Senior Gov’t official in Antigua critical of LIAT new strategy

St John’s, Antigua (CMC) — A senior Antigua and Barbuda government official Tuesday denounced the strategy by the financially strapped regional airline, LIAT, to sell and lease back one of its new aircraft bought under a US$100 million loan facility provided by the Barbados-based Caribbean Development Bank (CDB) in 2013.

Chief Government spokesman, Lionel Max Hurst, said LIAT’s chief executive officer David Evans had run the airline into the red saying LIAT had given up ‘all the routes in the northern part of the Caribbean” and “as a consequence LIAT is not bringing in as much money as it used to.

“So he has to find money elsewhere and what he does, he sells the airplane at a discount rate and then have to pay the man (buyer) forever for the ownership the man now has,” Hurst said on a radio station aligned to the ruling Antigua and Barbuda Labour Party (ABLP).

But Evans had earlier said there was nothing new with the transaction as other airline companies globally had engaged in similar activities.

“There is a transaction in the airline industry known as sale and leasebacks where you sell an aircraft and lease it back from a leasing company, and that’s what happened. We still have nine aircraft,” Evans said as he confirmed that the airline, owned by the governments of Antigua and Barbuda, Dominica, Barbados and St. Vincent and the Grenadines, now owns three of the nine ATR aircraft recently bought from the French manufacturer.

Evans said the lease arrangement “allows you to raise the capital for the business and still keep the aircraft.

“The aircraft is a mixture of own and lease and at the end of the lease term which is normally 10 to 12 years, the aircraft goes back to the lessor, the owned aircraft will stay in the company until such time the company tries to dispose of them,” he added.

But Hurst dismissed Evans’ explanation, telling radio listeners “we bring these stupid people to run our business…if we can run our country I can’t see why we can’t run an airline”.

Last week he had been critical of the LIAT CEO after it was disclosed that the airline had agreed to position another ATR aircraft from its headquarters here to Barbados as part of a strategic move

“They bring in these fellars from England and so on t run LIAT and they don’t know anything at all about our region. I don’t know for some reason because of the way they speak…the people who are making decisions fall all over them.

“You see that guy that is running LIAT now is a stupid man and an extraordinary stupid man,” Hurst said.

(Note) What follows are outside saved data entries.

/-- A long packet of image data: header 0 good, 1 corrected, 2 uncorrectable; its payload and CRC; the stream buffer
overflowed; rows that the fed toe engine has released. -/
def State.line (s : State) (l vc dt hdr crc : Nat) (overflow : Bool) (payload : List Byte) (freed : Nat) : State :=
  if !s.flag (uCL l) 0x100 31 then s
  else
    let s := s.header l hdr
    let s := if hdr = 2 then s else s.linkSees l vc
    match s.streamOf l vc with
    | none => if hdr = 2 then s else s.count (uCL l) 0x128 1
    | some i =>
      let p := streamPipe (s.stream l i)
      if hdr != 2 && streamDt (s.stream l i) != dt then s.count (uCL l) 0x128 1
      else
        let (s, inj) := s.injected (uCL l) 2
        let crcBad := hdr != 2 && (crc16 payload != crc || inj != 0)
        let s := if crcBad then s.count (uCL l) 0x11C 1 else s
        let s := if overflow then s.countF (uCL l) 0x124 (8 * i + 7) (8 * i) 1 else s
        let x := s.pp p
        if x.run != 2 || !x.inFrame || s.ppDown p || ppH x.desc ≤ x.got then s
        else
          let vals := unpackLine (streamDt (s.stream l i)) (ppBits x.desc) payload
          let bad := hdr = 2 || crcBad || overflow || vals.length != lineVals x.desc
          if !bad then s.ppLine p vals freed
          else
            let s := s.setPp p { x with errs := x.errs + 1 }
            let s := s.count (uPP p) 0x234 1
            s.ppLine p (if x.got = 0 then List.replicate (lineVals x.desc) 0 else (nth x.img (x.img.length - 1) (0, [])).2) freed

def execCsi2Line (link vc dt hdr crc : Nat) (overflow : Bool) (payload : List Byte) (freed : Nat) (s : State) : Out :=
  .next (s.line (link % 8) (vc % 16) (dt % 64) hdr crc overflow payload freed)

/-! ### Embedded data (R371) -/

/-- The causes that an embedded line's counter and time stamp give (R366): the counter did not rise by one, the stamp stood
still or fell. -/
def PpX.lineCauses (x : PpX) (cnt ts : Nat) : Nat :=
  let cmod := 2 ^ (8 * ppCntBytes x.desc)
  let tmod := 2 ^ (8 * ppTsBytes x.desc)
  let cBad := match x.cnt0 with | some c => cnt != (c + 1) % cmod | none => false
  let tBad := match x.ts0 with
    | some t => ppTsBytes x.desc != 0 && (let e := (ts + tmod - t) % tmod; e = 0 || tmod ≤ 2 * e)
    | none => false
  2 * b2n cBad + 4 * b2n tBad

/-- The first embedded line of a frame: COUNTER and TIMESTAMP are decided. -/
def State.embedded (s : State) (l vc hdr crc : Nat) (payload : List Byte) : State :=
  if !s.flag (uCL l) 0x100 31 then s
  else
    let s := s.header l hdr
    if hdr = 2 then s
    else
      let s := s.linkSees l vc
      match s.streamOf l vc with
      | none => s.count (uCL l) 0x128 1
      | some i =>
        let p := streamPipe (s.stream l i)
        let x := s.pp p
        let d := x.desc
        if crc16 payload != crc then s.count (uCL l) 0x11C 1
        else if x.run != 2 || !x.inFrame || s.ppDown p || x.emb || !ppEmb d then s
        else
          let cnt := dn payload (ppCntOff d) (ppCntBytes d)
          let ts := dn payload (ppTsOff d) (ppTsBytes d)
          let mask := if ppFrz d then x.lineCauses cnt ts else 0
          let s := s.setPp p { x with emb := true, cnt := cnt, ts := ts, cnt0 := some cnt, ts0 := some ts, frz := x.frz ||| mask }
          s.frameFlag p x.n mask

def execCsi2EmbeddedLine (link vc hdr crc : Nat) (payload : List Byte) (s : State) : Out :=
  .next (s.embedded (link % 8) (vc % 16) hdr crc payload)

/-- No frame start within LATE_MS (R371). -/
def State.frameLate (s : State) (p : Nat) : State :=
  let x := s.pp p
  if x.run != 2 || !ppFrz x.desc || ppLateMs x.desc = 0 then s
  else (s.setPp p { x with late := true }).frameFlag p (x.n + 1) 8

def execFrameLateExpiry (p : Nat) (s : State) : Out := .next (s.frameLate (p % 16))

/-! ### Frame end (R354, R363, R365–R367, R370–R372) -/

/-- The statistics record (R366, R367). -/
def State.statRecord (s : State) (x : PpX) (linePs : Nat) : List Byte :=
  let d := x.desc
  let qw := ppW d / 2
  let qh := ppH d / 2
  let quads := (List.range qh).flatMap fun qy => (List.range qw).map fun qx => (qy, qx, s.quad x qy qx)
  let luma := fun (q : Nat × Nat × Nat × Nat × Nat) => (q.2.2.1 + 2 * q.2.2.2.1 + q.2.2.2.2) / 4
  let hist := (List.range 256).flatMap fun b => natBytes 4 ((quads.filter fun q => luma q / 256 = b).length)
  let zones := (List.range 16).flatMap fun j => (List.range 16).flatMap fun i =>
    let z := quads.filter fun q => q.2.1 * 16 / qw = i && q.1 * 16 / qh = j &&
      q.2.2.1 < 65535 && q.2.2.2.1 < 65535 && q.2.2.2.2 < 65535
    let sum := fun (f : Nat × Nat × Nat × Nat × Nat → Nat) => natBytes 4 (z.foldl (fun a q => a + f q) 0)
    sum (·.2.2.1) ++ sum (·.2.2.2.1) ++ sum (·.2.2.2.2) ++ natBytes 4 z.length
  let rows := x.flickRows ++ (x.flick.take 3).flatten
  let a := flicker rows
  let led := ledBest rows linePs
  let flags := b2n (x.thresh ≤ a 100) + 2 * b2n (x.thresh ≤ a 120) + 4 * b2n (x.thresh ≤ led.2) + 8 * b2n (4 ≤ x.seen)
  natBytes 4 x.n ++ natBytes 4 x.cur.id ++ natBytes 4 quads.length ++ natBytes 4 0 ++
    natBytes 2 (a 50) ++ natBytes 2 (a 60) ++ natBytes 2 (a 100) ++ natBytes 2 (a 120) ++ natBytes 4 led.1 ++
    natBytes 2 led.2 ++ natBytes 2 flags ++ natBytes 32 0 ++ hist ++ zones

/-- REPEAT and FLAT of a frame's signatures (R371). -/
def PpX.frameCauses (x : PpX) : Nat :=
  let live := x.rows.filter (·.isSome)
  let same := fun (h : List (Option Nat)) => (x.rows.zip h).all fun (a, b) => a.isNone || a = b
  let rep := 4 ≤ live.length && x.hist.any fun h => h.length = x.rows.length && same h
  b2n rep + 16 * b2n (ppFlat x.desc && live.length < 4)

/-- An output's frame is complete (R354, R372). -/
def PpX.complete (x : PpX) (o : Nat) (hold : Bool) : Bool :=
  let q := nth x.outs o .zero
  oRing x.desc o && ppH x.desc ≤ x.got && x.errs ≤ ppTol x.desc && q.drops = 0 && !q.skip && !hold

/-- The frame record (R365). -/
def State.frameRecord (s : State) (x : PpX) (hold : Bool) (linePs : Nat) : List Byte :=
  let done := (List.range 4).foldl (fun a o => a + b2n (x.complete o hold) * 2 ^ o) 0
  let skip := (List.range 4).foldl (fun a o => a + b2n ((nth x.outs o .zero).skip) * 2 ^ o) 0
  let drops := x.outs.foldl (fun a q => a + q.drops) 0
  natBytes 4 x.n ++
    natBytes 4 (x.cur.id + 2 ^ 16 * b2n x.cur.part + 2 ^ 17 * b2n x.cur.split + 2 ^ 18 * b2n (x.got < ppH x.desc) + 2 ^ 19 * (x.frz % 32) + 2 ^ 24 * min x.lost 255) ++
    natBytes 4 x.cnt ++ natBytes 2 (min x.errs 65535) ++ natBytes 2 (min x.got 65535) ++ natBytes 8 x.ts ++
    natBytes 4 x.ns ++ natBytes 4 (x.sec % 2 ^ 32) ++ natBytes 4 (x.sec / 2 ^ 32 % 2 ^ 16) ++
    natBytes 4 (done + 16 * skip + 2 ^ 16 * min drops 65535) ++ natBytes 4 s.gaugeNs ++ natBytes 4 linePs ++ natBytes 16 0
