/-- Calls 0x0Exx. -/
def call0E (ini : Nat) (args : List Word) (s : State) : Nat → Option State
  | 0x00 => some (callNumId args s)
  | 0x01 => some (callWindowBounds args s)
  | 0x02 => some (callWriteRescale ini args s)
  | 0x03 => some (callReadStats ini args s)
  | 0x04 => some (callScaleGuard ini args s)
  | 0x05 => some (callNumTotals args s)
  | 0x06 => some (callTapTable ini args s)
  | 0x07 => some (callWinogradBounds args s)
  | 0x08 => some (callTableSet args s)
  | 0x09 => some (callSpecial args s)
  | 0x0A => some (callVeCounters args s)
  | 0x0B => some (callArrival ini args s)
  | _ => none

/-- The meaning of a call number, for the numbers that the spec gives a call. -/
def runCall (num ini : Nat) (args : List Word) (s : State) : Option State :=
  match num / 256 with
  | 0x00 => call00 ini args s (num % 256)
  | 0x01 => call01 ini args s (num % 256)
  | 0x02 => call02 ini args s (num % 256)
  | 0x03 => call03 ini args s (num % 256)
  | 0x04 => call04 ini args s (num % 256)
  | 0x05 => call05 ini args s (num % 256)
  | 0x06 => call06 ini args s (num % 256)
  | 0x07 => call07 ini args s (num % 256)
  | 0x08 => call08 ini args s (num % 256)
  | 0x09 => call09 ini args s (num % 256)
  | 0x0A => call0A ini args s (num % 256)
  | 0x0B => call0B ini args s (num % 256)
  | 0x0C => call0C ini args s (num % 256)
  | 0x0D => call0D ini args s (num % 256)
  | 0x0E => call0E ini args s (num % 256)
  | _ => none
/-! ### Arguments and results (R501) -/

/-- Argument words of a call, where it may have more than the sixteen registers hold: how many it has, and whether fewer
may be given (its last ones are then left out). -/
def argWords (num : Nat) (regs : List Word) : Nat × Bool :=
  if num = 0x0302 then (26, false)
  else if num = 0x0704 then (2 + 2 * min 64 (arg regs 1), false)
  else if num = 0x0807 then (2 + 4 * min 64 (arg regs 1), false)
  else if num = 0x0809 then (18, false)
  else if num = 0x080A then (81, true)
  else if num = 0x090B then (23, false)
  else if num = 0x0C0B then (496, false)
  else if num = 0x0E09 then (65, true)
  else (16, false)

/-- MB_BUF_LEN and the buffer's address. -/
def State.mbLen (s : State) (ch : Nat) : Nat := s.fld (wChan ch) 0x10 20 0
def State.mbAddr (s : State) (ch : Nat) : Nat := s.fld (wChan ch) 8 31 6 * 64 + 2 ^ 32 * s.fld (wChan ch) 0xC 15 0

/-- The arguments of the call posted on a channel; a status that is not OK when they cannot be had. -/
def State.mbArgs (s : State) (ch num : Nat) : State × Nat × List Word × List Word :=
  let regs := (List.range 16).map fun i => s.rd (wChan ch) (0x40 + 4 * i)
  let (n, some_) := argWords num regs
  let more := if some_ then min (n - 16) (s.mbLen ch / 4) else n - 16
  if more = 0 then (s, OK, [], regs)
  else if s.mbLen ch < 4 * more then (s, RANGE, [], [])
  else
    let (s, r, d) := s.callRead (chanIni ch) (s.mbAddr ch) (pagesFor (4 * more)) (4 * more)
    let (st, ws) := callFault r
    (s, st, ws, regs ++ wordsOf d)

/-- Write the result words that MB_RES1–15 do not hold into the buffer. -/
def State.mbSpill (s : State) (ch : Nat) (ws : List Word) : State × Nat × List Word :=
  if ws.isEmpty then (s, OK, [])
  else if s.mbLen ch < 4 * ws.length then (s, RANGE, [])
  else
    let d := ws.flatMap fun w => natBytes 4 w.toNat
    let (s, r) := s.callWrite (chanIni ch) (s.mbAddr ch) (pagesFor d.length) d
    let (st, e) := callFault r
    (s, st, e)

/-! ### Serving (R502) -/

/-- A call was posted on the channel and has not returned. -/
def State.mbBusy (s : State) (ch : Nat) : Bool := s.flag (wChan ch) 4 31

/-- The address that a rejected access to a channel's register is recorded with: that of channel 0 in the PCIE block, else
the offset in the channel's window. -/
def chanAddr (ch off : Nat) : Nat := if ch = 0 then regAddr uPcie (0x1000 + off) else off

/-- The firewalls allow an access to a channel's register: channel 0 lies in a unit's block (R449, R501). -/
def State.chanAllows (s : State) (ini ch off : Nat) (write : Bool) : Bool := ch != 0 || s.fwAllows ini (chanAddr ch off) write

/-- A write of MB_CALL by the channel's initiator: with GO it posts a call, unless one is posted already. -/
def State.callGo (s : State) (ini ch : Nat) (v : Word) : State :=
  if !s.chanAllows ini ch 0 true then s.fwRefuse ini (chanAddr ch 0) true
  else if ini != chanIni ch then s.accError ini (chanAddr ch 0) .access
  else if bits v 30 24 != 0 then s.accError ini (chanAddr ch 0) .reserved
  else if !bit v 31 then s
  else if s.mbBusy ch then s.accError ini (chanAddr ch 0) .check
  else
    let s := (s.wr (wChan ch) 0 v).setFlag (wChan ch) 4 31 true
    if ch = 33 || ch = 34 then s.wake 4 uSdio else s

def execMbCallGo (ini ch value : Nat) (s : State) : Out := .next (s.callGo ini (ch % 36) (w32 value))

/-- Entries that a channel's done FIFO holds or will hold. -/
def State.doneUse (s : State) (ch : Nat) : Nat :=
  (s.doneFifo.filter (·.1 = ch)).length +
    (s.pendCalls.filter fun c => match c.src with | some x => x.chan = ch | none => false).length

/-- Run the call posted on a channel: its effect, its status, its result words. A call that would need an entry of a full
done FIFO, or a buffer that is not there, changes nothing. -/
def State.runPosted (s : State) (ch : Nat) : State × Nat × List Word :=
  let w := s.rd (wChan ch) 0
  let num := bits w 15 0
  let (s, st, ws, args) := s.mbArgs ch num
  if st != OK then (s, st, ws)
  else
    let ctx : State := { s with callCtx := some ⟨ch, bits w 23 16, num⟩ }
    match runCall num (chanIni ch) args ctx with
    | none =>
      let (f, s) := s.fresh
      (s, f.toNat % 2 ^ 16, [])
    | some t =>
      let t : State := { t with callCtx := none }
      if t.call.status = PENDING && 16 < t.doneUse ch then (s, MB_FULL, [])
      else
        let (u, st, e) := t.mbSpill ch (t.call.words.drop 15)
        if st = OK then (u, t.call.status, t.call.words.take 15) else (s, st, e)

/-- The call returns: MB_RES0–15, MB_STATUS, the interrupt; nothing of it reaches a function that was reset (R491). -/
def State.mbReturn (s : State) (ch st : Nat) (ws : List Word) : State :=
  let w := wChan ch
  let tag := s.fld w 0 23 16
  if s.mbDiscard.contains ch then { s.setFlag w 4 31 false with mbDiscard := s.mbDiscard.filter (· != ch) }
  else
    let s := s.wr w 0x80 (w32 (tag * 2 ^ 16 + st % 2 ^ 16))
    let s := (ws.zipIdx).foldl (fun (s : State) (v, i) => s.wr w (0x84 + 4 * i) v) s
    let s := s.wr w 4 (w32 ((s.rd w 4).toNat / 2 ^ 29 % 4 * 2 ^ 29 + tag * 2 ^ 16 + st % 2 ^ 16))
    s.chanInt ch 0

/-- Who serves a channel: the active management processor in service, or the boot ROM, which serves two calls on
channel 34 in an SDIO boot (R501, R539). -/
def State.mbServes (s : State) (ch : Nat) : Bool :=
  if s.boot.sdio && s.ustate (uMP 0) != 0 then
    ch = 34 && (let n := s.fld (wChan ch) 0 15 0; n = 0x0C00 || n = 0x0C0E)
  else s.ustate (uMP s.mpActive) ≤ 1

/-- The next channel with a call, from the one after the last served, ascending and wrapping. -/
def State.mbNext (s : State) : Option Nat :=
  ((span 1 36).map fun k => (s.mbLast + k) % 36).find? fun ch => s.mbBusy ch && s.mbServes ch

/-- Take the next GO and run the call. -/
def State.serve (s : State) : State :=
  match s.mbNext with
  | none => s
  | some ch =>
    let (s, st, ws) := ({ s with mbLast := ch } : State).runPosted ch
    s.mbReturn ch st ws

def execMbCallServe (s : State) : Out := .next s.serve

/-! ### Completions (R502) -/

/-- The oldest PENDING call whose outcome is known completes: the done FIFO, result words (notes/assumptions/210.md), the
interrupt, CALL_DONE. -/
def State.callDone (s : State) : State :=
  match s.pendCalls.find? (·.fin.isSome) with
  | none => s
  | some c =>
    let s : State := { s with pendCalls := s.pendCalls.erase c }
    match c.src with
    | none => s
    | some x =>
      let st := c.fin.getD 0
      let s : State := { s with doneFifo := s.doneFifo ++ [(x.chan, x.tag, c.num, st)] }
      let s := (c.res.zipIdx).foldl (fun (s : State) (v, i) => s.wr (wChan x.chan) (0x84 + 4 * i) v) s
      let s := (s.setFlag (wChan x.chan) 4 30 true).chanInt x.chan 1
      s.postIni (chanIni x.chan) 0x0040 uDevctl (c.num + x.tag * 2 ^ 16) st

def execCallDone (s : State) : Out := .next s.callDone

/-- What the last access returned. -/
def State.answer (s : State) (w : Word) : State := { s with reply := ⟨false, natBytes 4 w.toNat⟩ }

/-- A read of MB_DONE: the oldest completed call leaves the FIFO. -/
def State.doneRead (s : State) (ch : Nat) : Word × State :=
  match s.doneFifo.find? (·.1 = ch) with
  | none => (0, s)
  | some e =>
    let (_, tag, num, st) := e
    let s : State := { s with doneFifo := s.doneFifo.erase e }
    let s := s.wr (wChan ch) 0x18 (w32 num)
    let s := s.setFlag (wChan ch) 4 30 (s.doneFifo.any (·.1 = ch))
    (w32 (2 ^ 31 + tag * 2 ^ 16 + st), s)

But Evans said he was not perturbed at the criticism of the senior government official, noting he has been in Antigua for the past 16 months “and LIAT is never out of the news..

“I simply concentrate on getting on with the job and try to do the best that I can for LIAT and we are pretty happy with the way things are progressing this year.

“Those who call for me to go…I don’t; suppose that will change and in the meantime my focus is on trying to do the best job for LIAT, customers, and the staff that belong to our airline”.